Feature: 3 plots have been made.
Don't worry though they will still be a few more plots on this journey through sales data to keep you entertained.  

Grouping global game sales by console. 

In [None]:
global_sales_platform = merged_col_rename.groupby('Platform')['Global Sales'].sum().reset_index()
global_sales_platform


Plot 4: 
plotting global game sales by console.

In [None]:
plt.figure(figsize=(12, 6))
plt.plot(global_sales_platform['Platform'], global_sales_platform['Global Sales'])
plt.title('Global Game Sales By Console')
plt.xlabel('Console')
plt.xticks(rotation=90)
plt.ylabel('Global Game Sales(Millions)')

The PlayStation 2 games clearly outsold all the other platforms with Xbox 360 second, WII third and the Nintendo DS all having greater success than all other Platforms game sales. 

Grouping and plotting the sales of the games by different regions. *This was one of the last plots I made for the project and discovered it was easier to plot with .plot().

In [None]:
regional_sales = merged_col_rename.groupby('Platform')[['Na Sales', 'Eu Sales', 'Jp Sales']].sum()
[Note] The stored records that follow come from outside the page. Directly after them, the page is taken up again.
/-- room(u, g) of R132; a shadow unit whose gate is closed takes no sequencer entry (R341). -/
def hasRoomFor (s : State) (t u : Nat) (skip : Bool) : Bool :=
  let x := tile s t
  let k := unKind (unitDesc x u)
  if skip then true
  else if k = ukPass then decide (x.passQ.length < 4)
  else if k = ukKernel then decide (x.kernQ.length < 8)
  else true

/-! ### Firing (R133–R137) -/

/-- Return credits of an edge to its producer's tile, through a tunnel as a control packet where its channel has one (R133,
R222, R229). -/
def returnEdge (t t' e n : Nat) (s : State) : State :=
  let d := edgeDesc (tile s t') e
  let c := chanEntry s t' (edCh d)
  if n ≠ 0 ∧ edPath d = 1 ∧ chTunnel c then returnCredits t (chPeerCh c) n s else addCredit t' e n s

/-- Take a group's operands from one input queue, in tag and index order, with the credits and pending notifications
that this lets go, and the ring units of landed messages they refer to (R133, R177, R223). -/
def consumePort (t : Nat) (tags : List Nat) (s : State) (q : Nat) : (List Nat × List (Nat × Nat)) × State :=
  let x := tile s t
  let r := queueRun x q
  let mine := r.items.filter fun i => tags.contains (opTag i.op)
  let rest := r.items.filter fun i => !tags.contains (opTag i.op)
  let ops := tags.flatMap fun g => (List.range (quRate (queueDesc x q))).filterMap fun i =>
    (mine.find? fun o => opTag o.op == g && opIdx o.op == i).map (·.op)
  let last := r.reserve && (r.spilled.isEmpty && !(rest.any (·.drained)))
  let s := setQueue t q { r with items := rest, reserve := r.reserve && !last } s
  let n := (mine.filter (!·.drained)).length + b2n last
  let s := match feeder s t q with
    | some (t', e) => returnEdge t t' e n s
    | none => s
  let refs := (ops.filter fun o => opKind o == okReference).length
  let back := match landingOf s t q with
    | some ch => if refs = 0 then [] else [(ch, refs * chMsgu (chanEntry s t ch))]
    | none => []
  ((ops, back), (List.range mine.length).foldl (fun s _ => deliverNotes t q s) s)

/-- Take a group from every input queue of a unit. -/
def consumeAll (t : Nat) (tags : List Nat) : List Nat → State → (List (List Nat) × List (Nat × Nat)) × State
  | [], s => (([], []), s)
  | q :: r, s =>
    let a := consumePort t tags s q
    let b := consumeAll t tags r a.2
    ((a.1.1 :: b.1.1, a.1.2 ++ b.1.2), b.2)

/-- Drop groups that have fired from the front of those beyond a base. -/
def advance (g : Nat) : Nat → Nat → List Nat → Nat × List Nat
  | 0, base, ahead => (base, ahead)
  | n + 1, base, ahead =>
    if ahead.contains base then advance g n ((base + g) % 4096) (ahead.filter (· != base)) else (base, ahead)

/-- Note a firing of a unit: its base, its counts, and the credits it takes; a tag-wait timer stops when its own group fires
(R131, R133, R141). -/
def noteFire (t u first : Nat) (s : State) : State :=
  let x := tile s t
  let d := unitDesc x u
  let r := unitRun x u
  let g := unGroup d
  let b := if first = r.base then advance g 4096 ((r.base + g) % 4096) r.ahead else (r.base, first :: r.ahead)
  let s := setUnit t u { base := b.1, ahead := b.2, fired := r.fired + 1, active := x.tclk
                         timer := r.timer.filter fun g => g.1 != first } s
  let s := (outEdges d).foldl (fun s e => subCredit t e (g * edRate (edgeDesc x e)) s) s
  updTile t (fun x => { x with lastUnit := u, quiet := 0 }) s

/-- A source's operands of one group on one edge: values, whose contents are free, then skips for padding (R130). -/
def sourceOps (first n real rate : Nat) (s : State) : List Nat × State :=
  (List.range n).foldl (fun a i =>
    let tag := (first + i) % 4096
    if real ≤ first + i then (a.1 ++ plainOps tag rate okSkip, a.2)
    else (List.range rate).foldl (fun a j =>
      let f := freeNat 96 a.2
      (a.1 ++ [mkOp tag j okValue (f.1 % 2 ^ 32) (f.1 / 2 ^ 32)], f.2)) a) ([], s)

/-- A source emits its next group of the layer's tags. -/
def fireSource (t u k : Nat) (s : State) : State :=
  let x := tile s t
  let d := unitDesc x u
  (outEdges d).foldl (fun s e =>
    let a := sourceOps (k * unGroup d) (unGroup d) x.realTags (edRate (edgeDesc x e)) s
    emitOps t u e 1 a.1 a.2) s

/-- A sink consumes a group; with the layer's last group it reports to its field controller (R134). -/
def fireSink (t u : Nat) (s : State) : State :=
  let x := tile s t
  if x.tags ≤ (unitRun x u).fired * unGroup (unitDesc x u) then
    updTile t (fun x => { x with sinks := u :: x.sinks }) s
  else s

/-- A fork copies each input operand to every output. -/
def fireFork (t u : Nat) (ops : List Nat) (s : State) : State :=
  (outEdges (unitDesc (tile s t) u)).foldl (fun s e => emitOps t u e 1 ops s) s

/-- Skips of one tag on one edge. -/
def emitSkips (t u tag : Nat) (s : State) (e : Nat) : State :=
  emitOps t u e 1 (plainOps tag (edRate (edgeDesc (tile s t) e)) okSkip) s

/-- The choice of a control token. -/
def tokenChoice (ops : List Nat) : Nat := opPayload (ops.headD 0) % 256

/-- Whether some operand of a list is a skip. -/
def anySkip (ops : List Nat) : Bool := ops.any fun o => opKind o == okSkip

/-- A select routes its data to the chosen output and skips to the others (R136). -/
def fireSelect (t u tag : Nat) (ports : List (List Nat)) (s : State) : State :=
  let d := unitDesc (tile s t) u
  let ctl := ports.getD (unCtl d) []
  let data := ports.getD (1 - unCtl d) []
  let outs := outEdges d
  if anySkip ctl || anySkip data then outs.foldl (emitSkips t u tag) s
  else
    let v := tokenChoice ctl
    if unNout d ≤ v then tagFault t dfSteerRange u (unInq d (unCtl d)) tag s
    else (outs.zip (List.range outs.length)).foldl (fun s e =>
      if e.2 = v then emitOps t u e.1 1 data s else emitSkips t u tag s e.1) s

/-- A merge forwards the chosen data input and discards the others (R137). -/
def fireMerge (t u tag : Nat) (ports : List (List Nat)) (s : State) : State :=
  let d := unitDesc (tile s t) u
  let ctl := ports.getD (unCtl d) []
  let data := eraseAt (unCtl d) ports
  let outs := outEdges d
  if anySkip ctl then outs.foldl (emitSkips t u tag) s
  else
    let v := tokenChoice ctl
    if data.length ≤ v then tagFault t dfSteerRange u (unInq d (unCtl d)) tag s
    else outs.foldl (fun s e => emitOps t u e 1 (data.getD v []) s) s

/-- Place a firing in its sequencer queue (R111). -/
def placeJob (t : Nat) (kernel : Bool) (j : SeqJob) (s : State) : State :=
  updTile t (fun x => if kernel then { x with kernQ := x.kernQ ++ [j] } else { x with passQ := x.passQ ++ [j] }) s

/-- fire(u, g): the effects of a firing by the unit's kind (R133–R137, R341). -/
def fireUnit (t u first : Nat) (s : State) : State :=
  let x := tile s t
  let d := unitDesc x u
  let k := unKind d
  let shadow := isShadow s t d
  let s := if shadow then s else beginStep t s
  let mask := if shadow && x.gate == 1 then 2 ^ unGroup d - 1 else skipMask x d first
  let n := (unitRun x u).fired
  let a := consumeAll t (groupTags first (unGroup d)) (inQueues d) s
  let s := noteFire t u first a.2
  let job : SeqJob := { unit := u, tag := first, skips := mask, target := unTarget d, task := unTask d, back := a.1.2
                        ops := a.1.1.flatten }
  if k = ukSource then fireSource t u n s
  else if k = ukPass ∨ k = ukKernel then
    if allSkips d mask then freeSlots t a.1.2 (emitPlain t u first mask 1 s) else placeJob t (k == ukKernel) job s
  else
    let s := freeSlots t a.1.2 s
    if k = ukSink then fireSink t u s
    else if shadow && x.gate == 1 then emitPlain t u first mask 1 s
    else if k = ukFork then fireFork t u (a.1.1.headD []) s
    else if k = ukSelect then fireSelect t u first a.1.1 s
    else if k = ukMerge then fireMerge t u first a.1.1 s
    else s

/-- The operand store delivers the operands of a group with correctable errors corrected and byte parity good; else the tile
records OPSTORE_UE, or OPERAND_PARITY where an operand of one of the queues `bad` fails parity (R129, R329, R330). -/
def readGroup (t : Nat) (bad tags qs : List Nat) (s : State) : Bool × State :=
  qs.foldl (fun a q =>
    if !a.1 then a
    else
      let mine := (queueRun (tile a.2 t) q).items.filter fun i => tags.contains (opTag i.op)
      let b := mine.foldl (fun b i => if b.1 then readRange t 4 i.entry 1 b.2 else b) a
      if b.1 && bad.contains q && !mine.isEmpty then (false, integrityFault t ckOperandParity b.2) else b) (true, s)

/-- Fire a unit's group once its operands have been read. -/
def fireChecked (t : Nat) (bad : List Nat) (u first : Nat) (s : State) : State :=
  let d := unitDesc (tile s t) u
  let a := readGroup t bad (groupTags first (unGroup d)) (inQueues d) s
  if a.1 then fireUnit t u first (tileCount1 t (unitCnt t u 0) 1 a.2) else a.2

/-! ### Stall classes (R153) -/

/-- Whether a unit's pass or kernel is running (R153). -/
def unitRuns (x : TileState) (u : Nat) : Bool :=
  (x.passes.any fun r => r.phase == .running && r.job.unit == u) ||
    (match x.kernel with
     | some k => k.job.unit == u
     | none => false)

/-- Whether a unit's pass or kernel is running or queued in the sequencer (R146). -/
def unitBusy (x : TileState) (u : Nat) : Bool :=
  (x.passQ.any (·.unit == u)) || ((x.kernQ.any (·.unit == u)) || ((x.passes.any (·.job.unit == u)) ||
    (match x.kernel with
     | some k => k.job.unit == u
     | none => false)))

/-- Whether the oldest group of a unit lacks an operand that is held in spill. -/
def lacksSpilled (x : TileState) (u : Nat) : Bool :=
  let d := unitDesc x u
  (inQueues d).any fun q => (queueRun x q).spilled.any fun o => groupOf (unGroup d) o.tag == (unitRun x u).base

/-- Count one TCLK against a unit. -/
def unitCount (t u k : Nat) (s : State) : State := tileCount1 t (unitCnt t u k) 1 s

/-- Place a unit that has not fired in its stall class. -/
def classify (t u : Nat) (s : State) : State :=
  let x := tile s t
  let d := unitDesc x u
  match firable x u with
  | some g =>
    if hasCredits x u && hasRoomFor s t u (allSkips d (skipMask x d g)) then s else unitCount t u 2 s
  | none =>
    if unKind d = ukSource ∨ unitRuns x u then s
    else if lacksSpilled x u then unitCount t u 4 s
    else if (inQueues d).all fun q => !(queueRun x q).items.isEmpty then unitCount t u 3 s
    else unitCount t u 1 s

/-! ### The matcher's TCLK (R132, R141, R147) -/

/-- Whether a unit may fire a group now: a shadow unit waits for its gate (R341). -/
def mayFire (s : State) (t u first : Nat) : Bool :=
  let x := tile s t
  let d := unitDesc x u
  let shadow := isShadow s t d
  let skip := (shadow && x.gate == 1) || allSkips d (skipMask x d first)
  !(shadow && x.gate == 0) && (hasCredits x u && hasRoomFor s t u skip)

/-- One turn of the firing procedure for a unit; the number fired so far and the state. -/
def tryUnit (t : Nat) (bad : List Nat) (a : Nat × State) (u : Nat) : Nat × State :=
  let s := a.2
  if tileSt s t ≠ tsRun then a
  else match firable (tile s t) u with
    | none => (a.1, classify t u s)
    | some g =>
      if a.1 < 2 && mayFire s t u g then (a.1 + 1, fireChecked t bad u g s)
      else (a.1, classify t u s)

/-- Units of a tile in round robin, after the one that fired last. -/
def roundRobin (x : TileState) : List Nat :=
  let l := unitNums x
  (l.filter fun u => x.lastUnit < u) ++ (l.filter fun u => u ≤ x.lastUnit)

/-- A spill of the running layer is open. -/
def spillIsOpen (s : State) : Bool := !s.req.spillOpen.isEmpty

/-- The tag-wait timer of a unit in one TCLK (R141). -/
def unitTimer (t : Nat) (issue : Bool) (s : State) (u : Nat) : State :=
  let x := tile s t
  if unKind (unitDesc x u) = ukSource then s
  else
    let r := unitRun x u
    let new := match partGroup x u, r.timer with
      | none, _ => none
      | some g, some (g', n) => if g = g' then some (g, n + b2n issue) else some (g, 0)
      | some g, none => some (g, 0)
    setUnit t u { r with timer := new } s

/-- The detectors are held, and the quiet counts with them (R151). -/
def detectorsHeld (s : State) : Bool :=
  spillIsOpen s || (s.req.change.isSome || (s.boot.remap.isSome ||
    (graphTiles s).any fun u => tileSt s u != tsRun))

/-- The matcher's work in one TCLK of a tile in RUN. -/
def matchTick (t : Nat) (bad : List Nat) (s : State) : State :=
  let held := detectorsHeld s
  let s := updTile t (fun x => { x with quiet := if held then x.quiet else x.quiet + 1 }) s
  let s := ((roundRobin (tile s t)).foldl (tryUnit t bad) (0, s)).2
  let issue := issueClock s t && !spillIsOpen s
  if tileSt s t = tsRun then (unitNums (tile s t)).foldl (unitTimer t issue) s else s

/-- Whether the arrays or the stream processor of a tile move data. -/
def pathsActive (x : TileState) : Bool := (x.passes.any fun r => r.phase == .running) || x.kernel.isSome

/-- UNIT_FIRE: one TCLK of a tile: the tag matcher fires at most two units, and the arrays go on by a TCLK (R132, R93). `bad`
names the queues of which an operand fails byte parity at a firing, and `pathBad` says that a byte fails parity on a path of
the arrays or the stream processor, which records PATH_PARITY (R329). -/
def execUnitFire (t : TileId) (bad : List Nat) (pathBad : Bool) (s : State) : Host.Outcome State Fault Refusal :=
  .next (powered (fun s =>
    if tileOff s t then s
    else
      let s := updTile t (fun x => { x with tclk := x.tclk + 1 }) s
      let s := if tileSt s t = tsRun then matchTick t bad s else s
      if !tileWorks s t then s
      else if pathBad && pathsActive (tile s t) then integrityFault t ckPathParity s
      else arraysTick t s) s)

/-- OPERAND_ARRIVE: the oldest operand in flight to a queue that is due arrives (R131, R133, R567). One that comes on a lattice
channel is placed when its words, with the bits `flips` inverted on their way, have good parity (R227). -/
def execOperandArrive (t : TileId) (q : Nat) (flips : List (Nat × Nat)) (s : State) : Host.Outcome State Fault Refusal :=
  .next (powered (fun s =>
    let x := tile s t
    if tileOff s t then s
    else match findIdxFrom (fun f => f.q == q && decide (f.due ≤ x.tclk)) 0 x.flight with
      | none => s
      | some (i, f) =>
        let s := setTile t { x with flight := eraseAt i x.flight } s
        if f.words.isEmpty then deliver t q f.op s
        else
          let ws := flipWords flips f.words
          if ws.any wordBad then latticeParity t (ws.filter wordBad).length s
          else deliver t q (fromBytes ((wordBytes ws).take 16)) s) s)

/-- QUIET_LOG2 of the running layer; values below 8 act as 8 (R152). -/
def quietLog2 (c : Nat) : Nat := max 8 (bits c 1 4)

/-- TAG_HORIZON_EXPIRE: a unit's tag-wait timer has reached the horizon (R141, R142). -/
def execTagHorizonExpire (t : TileId) (u : Nat) (s : State) : Host.Outcome State Fault Refusal :=
  .next (powered (fun s =>
    match (unitRun (tile s t) u).timer with
    | none => s
    | some (g, n) => if tileSt s t = tsRun ∧ 2 ^ s.req.horizon ≤ n then tagFault t dfHorizon u 0xFF g s else s) s)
regional_sales.plot(kind='bar', figsize=(12, 6), colormap= 'viridis')
plt.title('Regional Game Sales by Console', fontsize=14)
plt.xlabel('Console', fontsize= 12)
plt.ylabel('Game Sales(Millions)', fontsize= 12)
plt.tight_layout()


Looks Like regardless of the console that the North American and European regions are the biggest contributers to global sales for all platforms.  

Aggregating the console units Sold by first so the number doesn't end up being more units sold than people on the planet and the sum of the global sales to create a scatterplot. 

In [None]:
consoles_scatter = merged_col_rename.groupby('Platform').agg({'Global Sales': 'sum', 'Consoles Sold': 'first' })



plt.figure(figsize= (12, 6))
sns.scatterplot(x='Consoles Sold', y='Global Sales', hue='Platform', data=consoles_scatter, palette='tab20', alpha= .99)
plt.title('Game Sales VS Console Sold', fontsize= 16)
plt.xlabel('Consoles Sold Worldwide (Millions)', fontsize= 14)
plt.ylabel('Global Game Sales(Millions)', fontsize=14)
plt.legend(fontsize=9, title='Platform', bbox_to_anchor=(1, 1))
plt.tight_layout()

You can see that the PlayStation 2 not only sold the most consoles but also the most games. This potentially shows that a greater console install base equates to higher sales of games. 

Feature: Create a pivot table and create a seaborn plot from the pivot.


In [None]:
genre_pivot = pd.pivot_table(merged_col_rename, index='Genre', columns='Platform', values='Global Sales', aggfunc='sum')
genre_pivot


Filling the NaNs of the pivot with 0 to make the heatmap complete. 

In [None]:
genre_pivot = genre_pivot.fillna(0)
genre_pivot

Using seaborn to plot the heatmap using the created pivot table.

In [None]:
plt.figure(figsize=(18, 9))
sns.heatmap(genre_pivot, annot=True, cmap='coolwarm', fmt='.2f', linewidths=0.75)
plt.title("Global Game Sales(millions) by Genre and Console", fontsize=24)
plt.xlabel('Console', fontsize=18)
plt.ylabel('Genre', fontsize= 18)
plt.tight_layout()


See how action games and sports games contributed to the success of the Playstation 2 and that sports and misc games contributed the most to the Wiis.